Exercise requirements.
Which lines in the records below hold the word "bitsNotZero"? Copy each of them.

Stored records
^^^^^^^^
-- ==== Sys2Proof/Decode.lean ====
section
/-!
DEFINITION. The decoder of command words and the encoder (30_encoding.md R80 to R85), both from the one opcode map.
-/
namespace Sys2Proof

/-- Why a word is no command (R84): both are reported to the host as `ILLEGAL_COMMAND`. -/
inductive DecodeError where
  /-- The opcode is not in the table: sub-code 0. -/
  | unknownOpcode
  /-- A bit outside the command's free bits is not zero: sub-code 1. -/
  | bitsNotZero
  deriving DecidableEq, Repr

/-- Which field a command's word has beside its opcode (R80). -/
inductive WordField where
  | none
  | lane
  | nm1
  | pay
  deriving DecidableEq, Repr

/-- The `mask` column of R82. -/
def WordField.mask : WordField → Word
  | .none => 0xFFFFFFFF
  | .lane => 0xFFFFE0FF
  | .nm1 => 0xFFF0FFFF
  | .pay => 0xFFCFFFFF

/-- The field `LANE`, bits 12:8 (R81). -/
def fieldLane (w : Word) : Nat := (w.extractLsb' 8 5).toNat

/-- The width `n = NM1 + 1`, `NM1` being bits 19:16 (R81). -/
def fieldWidth (w : Word) : Nat := (w.extractLsb' 16 4).toNat + 1

/-- The payloads in the container order (R81). -/
def Payload.ofIndex : Nat → Payload
  | 0 => .Y
  | 1 => .chroma
  | 2 => .palette
  | _ => .indices

/-- The payload's number in the container order (R81). -/
def Payload.index : Payload → Nat
  | .Y => 0
  | .chroma => 1
  | .palette => 2
  | .indices => 3

/-- The field `PAY`, bits 21:20 (R81). -/
def fieldPay (w : Word) : Payload := Payload.ofIndex (w.extractLsb' 20 2).toNat

/-- The opcode map of R83: the field a command has and the command a word with that opcode stands for. -/
def opcodeRow : Nat → Option (WordField × (Word → Instr))
  | 0x00 => some (.none, fun _ => .nop)
  | 0x01 => some (.none, fun _ => .softReset)
  | 0x02 => some (.none, fun _ => .clrStatus)
  | 0x10 => some (.none, fun _ => .brInit)
  | 0x11 => some (.nm1, fun w => .brRead (fieldWidth w))
  | 0x12 => some (.none, fun _ => .bwInit)
  | 0x13 => some (.nm1, fun w => .bwWrite (fieldWidth w))
  | 0x20 => some (.none, fun _ => .histCount)
  | 0x21 => some (.none, fun _ => .histLoad)
  | 0x22 => some (.none, fun _ => .histNorm)
  | 0x23 => some (.none, fun _ => .histStore)
  | 0x24 => some (.none, fun _ => .rawQuery)
  | 0x25 => some (.none, fun _ => .freqQuery)
  | 0x28 => some (.none, fun _ => .tblBuild)
  | 0x29 => some (.none, fun _ => .tblQuery)
  | 0x30 => some (.none, fun _ => .encInit)
  | 0x31 => some (.lane, fun w => .encSym (fieldLane w))
  | 0x32 => some (.none, fun _ => .encStep)
  | 0x40 => some (.lane, fun w => .decInit (fieldLane w))
  | 0x41 => some (.lane, fun w => .decSym (fieldLane w))
  | 0x42 => some (.none, fun _ => .decStep)
  | 0x50 => some (.none, fun _ => .frmParse)
  | 0x51 => some (.none, fun _ => .frmHdrWrite)
  | 0x52 => some (.pay, fun w => .frmDecPayload (fieldPay w))
  | 0x53 => some (.pay, fun w => .frmEncPayload (fieldPay w))
  | _ => none

/-- The opcode bits 7:0 of a word (R80). -/
def opcodeBits (w : Word) : BitVec 8 := w.setWidth 8

/-- The decoder, the first two checks of R85. -/
def decode (w : Word) : Except DecodeError Instr :=
  match opcodeRow (opcodeBits w).toNat with
  | none => .error .unknownOpcode
  | some (f, mk) => if w &&& f.mask = (opcodeBits w).setWidth 32 then .ok (mk w) else .error .bitsNotZero

/-- The opcode of a command (R83). -/
def Instr.opcode : Instr → BitVec 8
  | .nop => 0x00
  | .softReset => 0x01
  | .clrStatus => 0x02
  | .brInit => 0x10
  | .brRead _ => 0x11
  | .bwInit => 0x12
  | .bwWrite _ => 0x13
  | .histCount => 0x20
  | .histLoad => 0x21
  | .histNorm => 0x22
  | .histStore => 0x23
  | .rawQuery => 0x24
  | .freqQuery => 0x25
  | .tblBuild => 0x28
  | .tblQuery => 0x29
  | .encInit => 0x30
  | .encSym _ => 0x31
  | .encStep => 0x32
  | .decInit _ => 0x40
  | .decSym _ => 0x41
  | .decStep => 0x42
  | .frmParse => 0x50
  | .frmHdrWrite => 0x51
  | .frmDecPayload _ => 0x52
  | .frmEncPayload _ => 0x53

/-- Which field the command's word has (the `fields` column of R83). -/
def Instr.field : Instr → WordField
  | .nop => .none
  | .softReset => .none
  | .clrStatus => .none
  | .brInit => .none
  | .brRead _ => .nm1
  | .bwInit => .none
  | .bwWrite _ => .nm1
  | .histCount => .none
  | .histLoad => .none
  | .histNorm => .none
  | .histStore => .none
  | .rawQuery => .none
  | .freqQuery => .none
  | .tblBuild => .none
  | .tblQuery => .none
  | .encInit => .none
  | .encSym _ => .lane
  | .encStep => .none
  | .decInit _ => .lane
  | .decSym _ => .lane
  | .decStep => .none
  | .frmParse => .none
  | .frmHdrWrite => .none
  | .frmDecPayload _ => .pay
  | .frmEncPayload _ => .pay

/-- The bits of the command's field at their place in the word (R80). -/
def Instr.fieldBits : Instr → Word
  | .nop => 0
  | .softReset => 0
  | .clrStatus => 0
  | .brInit => 0
  | .brRead n => BitVec.ofNat 32 (n - 1) <<< 16
  | .bwInit => 0
  | .bwWrite n => BitVec.ofNat 32 (n - 1) <<< 16
  | .histCount => 0
  | .histLoad => 0
  | .histNorm => 0
  | .histStore => 0
  | .rawQuery => 0
  | .freqQuery => 0
  | .tblBuild => 0
  | .tblQuery => 0
  | .encInit => 0
  | .encSym lane => BitVec.ofNat 32 lane <<< 8
  | .encStep => 0
  | .decInit lane => BitVec.ofNat 32 lane <<< 8
  | .decSym lane => BitVec.ofNat 32 lane <<< 8
  | .decStep => 0
  | .frmParse => 0
  | .frmHdrWrite => 0
  | .frmDecPayload pay => BitVec.ofNat 32 pay.index <<< 20
  | .frmEncPayload pay => BitVec.ofNat 32 pay.index <<< 20

/-- The command word of a command (R80 to R83). -/
def encode (i : Instr) : Word := i.opcode.setWidth 32 ||| i.fieldBits

/-- The command a word of `nbits` bits stands for. A command is one 32-bit word and has no byte order of its own: it
is the value of one register write (R80). -/
def decodeTableWord (nbits w : Nat) : Option Instr :=
  (decode (BitVec.ofNat 32 (w % 2 ^ nbits))).toOption

/-- The field of an assembler line (R86). -/
inductive AsmField where
  | lane (l : Nat)
  | n (k : Nat)
  | pay (p : Nat)
  deriving DecidableEq, Repr

/-- The word an assembler line `cmd MNEMONIC [field]` stands for; `none` where the assembler refuses: an unknown
mnemonic, a missing field, a field the command does not take, a value out of range (R86). `pay` takes 0 to 3, of which
Y, C, P, I are other spellings. -/
def assemble (mnemonic : String) (field : Option AsmField) : Option Word :=
  let plain (i : Instr) : Option Word := match field with
    | none => some (encode i)
    | some _ => none
  let lane (mk : Nat → Instr) : Option Word := match field with
    | some (.lane l) => if l < 32 then some (encode (mk l)) else none
    | _ => none
  let width (mk : Nat → Instr) : Option Word := match field with
    | some (.n k) => if 1 ≤ k ∧ k ≤ 16 then some (encode (mk k)) else none
    | _ => none
  let pay (mk : Payload → Instr) : Option Word := match field with
    | some (.pay p) => if p < 4 then some (encode (mk (Payload.ofIndex p))) else none
    | _ => none
  match mnemonic with
  | "NOP" => plain .nop
  | "SOFT_RESET" => plain .softReset
  | "CLR_STATUS" => plain .clrStatus
  | "BR_INIT" => plain .brInit
  | "BR_READ" => width .brRead
  | "BW_INIT" => plain .bwInit
  | "BW_WRITE" => width .bwWrite
  | "HIST_COUNT" => plain .histCount
  | "HIST_LOAD" => plain .histLoad
  | "HIST_NORM" => plain .histNorm
  | "HIST_STORE" => plain .histStore
  | "RAW_QUERY" => plain .rawQuery
  | "FREQ_QUERY" => plain .freqQuery
  | "TBL_BUILD" => plain .tblBuild
  | "TBL_QUERY" => plain .tblQuery
  | "ENC_INIT" => plain .encInit
  | "ENC_SYM" => lane .encSym
  | "ENC_STEP" => plain .encStep
  | "DEC_INIT" => lane .decInit
  | "DEC_SYM" => lane .decSym
  | "DEC_STEP" => plain .decStep
  | "FRM_PARSE" => plain .frmParse
  | "FRM_HDR_WRITE" => plain .frmHdrWrite
  | "FRM_DEC_PAYLOAD" => pay .frmDecPayload
  | "FRM_ENC_PAYLOAD" => pay .frmEncPayload
  | _ => none

end Sys2Proof
end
^^^^^^^^
Completed task.
  | bitsNotZero
  | some (f, mk) => if w &&& f.mask = (opcodeBits w).setWidth 32 then .ok (mk w) else .error .bitsNotZero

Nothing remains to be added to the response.